13Boş böğür: Böğürün eğe ve kalça kemikleri arasındaki boş kısmı. (e.n.)
14Sin: Mezar. (e.n.)
15“Yaksiç, Mustafa’yı, şişe sokulan kardeşini yavaş yavaş yanar bir ateş üzerinde bizzat kızartmaya mecbur etmişti.” (Hammer, Yirminci Kitap)
16Hammer, On Dördüncü Kitap: “Vlad’ı itaat ettirmek için İkinci Murat’ın şaraptarı iken donanma kaptanı, Mora valisi ve en son Vidin valisi olan Çakırcı Paşa ile önce Katabolinos ve şimdi Yunus Bey denilen Rum’dan dönme kâtip gönderildi. Bunlar voyvodayı düzenle yakalamak istediler. O da bunu sezdi, paşa ile adamlarını yakaladı, ellerini ayaklarını kesti, hepsini kazığa vurdu. Fakat paşaya şerefli bir yer verdi, yani onu öbürlerinden daha yüksek bir kazığa vurdurdu.” (y.n.)
17Kazıklı Voyvoda’nın babası da Vlad adlıdır. O, 1432 yıllarına doğru Türklerin uç beyleri gibi bir şey olan Karpat Mağravları yanında mahpustu. Macar kralının emriyle serbest bırakılıp Eflak’a gönderildi, prensliği ele aldı. Lakin Macarların himayesi altında kalması Osmanlılar’ın işine gelmiyordu. Bundan da kendisi için tehlike vardı. O sebeple kalktı Edirne’ye geldi, İkinci Murat’ın himayesine sığındı. Türkler onu bir müddet Gelibolu’da hapsettiler, sonra Bükreş’e yolladılar. Fakat oğulları Vlad’la Radol’ü, beş on da boyarı rehin olarak alıkoydular ve bunları Kütahya’ya gönderip Eğrigöz köyünde oturttular. Çakırcı Hamza işte o günleri hatırlatıyor. Vlad’la Radol’ün o sırada pek küçük oldukları anlaşılıyor. (y.n.)
18Prens Davut’tan yalnız tarihçi Yorga bahseder. Onun yazdığına göre Murat adlı bir Osmanlı şehzadesi uzun yıllardan beri Macar Kralı Sigizmond’un yanında bulunuyordu, ihtiyarladı, gözleri kör oldu ve Davut adlı bir vâris bırakarak öldü. Osmanlı ve Frenk tarihlerinde böyle bir rivayet yoktur. Fakat Yorga, Davut’un birçok maceralarını yazmakta olup o, bizim romanımızda da rol oynamıştır. (y.n.)

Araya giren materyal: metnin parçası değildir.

-- ==== Sys2Proof/Machine/Ops.lean ====
section
/-! DEFINITION. The named operations over the state: registers (10_state.md R13), the data store and its classifier
(20_memory.md R38 to R41), the instruction store (10_state.md R21, R22), the counters (R26), raising a fault
(60_exceptions.md R114), committing a step (40_execution_cycle.md R81, R86, R87) and fetching (R83, R84). -/

namespace Sys2Proof.Machine

/-! ### Registers -/

/-- Read `x[r]` (R9). -/
def getReg (s : State) (r : Reg) : Byte := s.x[r]

/-- `x[r] <- v` (R9). No register is hardwired (R13). -/
def setReg (s : State) (r : Reg) (v : Byte) : State := { s with x := s.x.set r v }

/-! ### The data store -/

/-- What an unlisted cache index reads as: CACHE_INIT, whose own default is 0x00 in every cell (R6, R29). -/
def cacheUnlisted (c : Config) (a : Nat) : Byte := Sparse.read (fun _ => 0#8) c.cacheInit a

/-- The canonical form of the data store under a configuration (log 2). -/
abbrev Memory.wf (c : Config) (m : Memory) : Prop := Sparse.wf (cacheUnlisted c) m

/-- `MemRead(idx, 1)`: the byte `CACHE[idx]`; changes no state (R40). -/
def memRead (s : State) (idx : CacheIndex) : Byte := Sparse.read (cacheUnlisted s.config) s.cache idx.val

/-- `MemWrite(idx, 1, v)`: `CACHE[idx] <- v` and nothing else (R41). -/
def memWrite (s : State) (idx : CacheIndex) (v : Byte) : State :=
  { s with cache := Sparse.write (cacheUnlisted s.config) s.cache idx.val v }

/-- What an unlisted VALID bit reads as: not yet touched (R20, R29). -/
def validUnlisted (_ : Nat) : Bool := false

/-- `VALID[idx]` (R20). -/
def validAt (s : State) (idx : CacheIndex) : Bool := Sparse.read validUnlisted s.valid idx.val

/-- `VALID[idx] <- 1` (R39). -/
def touch (s : State) (idx : CacheIndex) : State :=
  { s with valid := Sparse.write validUnlisted s.valid idx.val true }

/-- `Classify(idx)`: whether the index was touched before, and the state with it marked touched (R39). -/
def classify (s : State) (idx : CacheIndex) : Bool × State := (validAt s idx, touch s idx)

/-- HIT_COST (R5). -/
def hitCost : Nat := 2

/-- MISS_COST (R5). -/
def missCost : Nat := 40

/-- The cost of an access: 2 on a hit, 40 on a miss (R42, R85). -/
def accessCost (hit : Bool) : Nat := if hit then hitCost else missCost

/-! ### The instruction store -/

/-- What an unlisted instruction address reads as: an absent slot with word 0x000000 (R29). -/
def slotUnlisted (_ : Nat) : Slot := ⟨false, 0#24⟩

/-- `IMEM[a]` (R21). -/
def slotAt (s : State) (a : Nat) : Slot := Sparse.read slotUnlisted s.imem a

/-- `IMEM[a] <- {present: 1, word: w}` with `ENTRY <- min(ENTRY, a)` and `EXIT <- max(EXIT, a)`, the bounds compared
as integers (R10, R22, R133). -/
def storeWord (s : State) (a : SlotAddr) (w : InstrWord) : State :=
  { s with
    imem  := Sparse.write slotUnlisted s.imem a.val ⟨true, w⟩
    entry := if (a.val : Int) < s.entry.toInt then BitVec.ofInt 10 a.val else s.entry
    exit  := if s.exit.toInt < (a.val : Int) then BitVec.ofInt 10 a.val else s.exit }

/-! ### Counters -/

/-- A counter of the given width after counting `n` more: modulo `2 ^ CNT_WIDTH`, or exact when unbounded (R26, R86,
R91). -/
def countAdd (w : CounterWidth) (c n : Nat) : Nat :=
  match w with
  | .bits k    => (c + n) % 2 ^ k
  | .unbounded => c + n

/-! ### Faults -/

/-- The cause a decode fault is recorded under (R113). -/
def decodeCause (f : DecodeFault) : FaultCause :=
  match f with
  | .illegalOpcode   => .illegalOpcode
  | .illegalRegister => .illegalRegister
  | .reservedNonzero => .reservedNonzero

/-- The code of a cause in FAULT_CAUSE (R113). -/
def faultCode (c : FaultCause) : BitVec 3 :=
  match c with
  | .noFault           => 0
  | .illegalOpcode     => 1
  | .illegalRegister   => 2
  | .reservedNonzero   => 3
  | .jumpTargetInvalid => 4
  | .fetchUnmapped     => 5
  | .indexOutOfRange   => 6

/-- The value of RUN_STATE (R23). -/
def runStateCode (r : RunState) : BitVec 2 :=
  match r with
  | .idle    => 0
  | .running => 1
  | .halted  => 2
  | .faulted => 3

/-- `raise Fault(c)` (R114): the run state, the cause and the address of the faulting instruction; no other state
changes. There is no return from a fault (R116). -/
def raiseFault (c : FaultCause) (s : State) : State :=
  { s with runState := .faulted, faultCause := c, faultIp := s.ip }

/-! ### The step -/

/-- `pc + 1`, in 9 bits (R93). -/
def nextSequential (s : State) : Ip := s.ip + 1#9

/-- The end of a step that raised no fault, on the state that already holds the instruction's own writes: the counter
updates of R86, `pc <- next_pc`, and HALTED if that is greater than EXIT (R81, R87). -/
def commit (s : State) (nextPc : Ip) (cost : Nat) (hit isMem : Bool) : State :=
  { s with
    execCount := countAdd s.config.counterWidth s.execCount 1
    cycles    := countAdd s.config.counterWidth s.cycles cost
    hits      := countAdd s.config.counterWidth s.hits (if hit then 1 else 0)
    ldst      := countAdd s.config.counterWidth s.ldst (if isMem then 1 else 0)
    ip        := nextPc
    runState  := if s.exit.toInt < (nextPc.toNat : Int) then .halted else s.runState }

/-- Fetch: the word of slot `IMEM[IP]`, or FETCH_UNMAPPED when the slot is not present (R83). -/
def fetch (s : State) : Except FaultCause InstrWord :=
  if (slotAt s s.ip.toNat).present then .ok (slotAt s s.ip.toNat).word else .error .fetchUnmapped

/-- Fetch and decode: the fetch fault first, then the decoder's (R81, R84, R115). -/
def fetchDecode (s : State) : Except FaultCause Instr :=
  match fetch s with
  | .error c => .error c
  | .ok w =>
    match decode w with
    | .error f => .error (decodeCause f)
    | .ok i    => .ok i

/-- Step is accepted only in RUNNING (R80, R135). -/
def acceptsStep (s : State) : Bool := decide (s.runState = .running)

/-- The state `s` set up so that its very next step fetches `word` (log 5): the word stored and the bounds narrowed as
Load does at the address IP holds (address 0 where IP holds no slot's address), and RUN_STATE = RUNNING. -/
def placeForFetch (s : State) (word : InstrWord) : State :=
  let a : SlotAddr := if h : s.ip.toNat < 256 then ⟨s.ip.toNat, h⟩ else 0
  { storeWord s a word with ip := BitVec.ofNat 9 a.val, runState := .running }

end Sys2Proof.Machine
end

19Bu sözler, Sofya’nın Türkler tarafından alınması vakıasıyla ilgilidir. O vakıa da gerçekten bize kıvanç ve Sofya’nın o devirlerdeki sahiplerine utanç verecek ayardadır. Bir Frenk tarihi o hadiseyi şöyle yazıyor: Sofya’yı İnce Balaban Bey sıkıştırıyordu. Güzel düşünülmüş bir plan şehrin kapılarını Türklere açtırdı. Uzunca Sevindik adlı ve eşsiz denilecek kadar güzel bir genç Sofya’ya girdi, Hristiyan olmuş göründü, kendisini Sofya kumandanının yanına doğancı olarak kabul ettirdi. Bir gün balıkçın avında iken kumandanı şehirden dışarı çıkardı ve bir yolunu bulup attan aşağı aldı, bağladı, Türk ordusuna götürüp Balaban Bey’e teslim etti. Bulgar kumandanının böyle yakalandığını görünce korktular. Sofya’nın anahtarını Türklere verdiler (1382). İşte bizim Küçük Mustafa’nın Alp Sevindik dediği bu yiğit Türk’tür ki Sofya’yı tek başına almak gibi inanılmaz bir işi başarmıştır. (y.n.)
20Osmanlı ve Selçuk tarihlerinde, hatta daha eski Türk devletlerinin tarihinde sık sık görülen uç kelimesi, sınır boyu demektir. Uç halkı sınırlarda oturan ahali demektir. Uç beyi de hudut muhafızı ve kumandanıdır. (y.n.)
21Küçük Mustafa, Yıldırım Beyazıt’ın büyük oğlu olup Edirne’de saltanat sürmüş ve kardeşi Musa Çelebi tarafından ölüme sürüklenmiş olan Emir Süleyman’ın oğlu Orhan’ı hatırlatıyor. Bu prens, babasının ölümünden İstanbul’un alındığı yıla kadar, yani 1411’den 1453’e kadar Bizans sarayında kaldı. İstanbul’un muhasarası sırasında Bizanslılarla beraber Türklere karşı harp etti, belki birkaç da Türk öldürdü. Fakat Türkler şehre girince başına neler geleceğini anladı, kale duvarından hendeğe atlayarak kendi kendini öldürdü. (y.n.)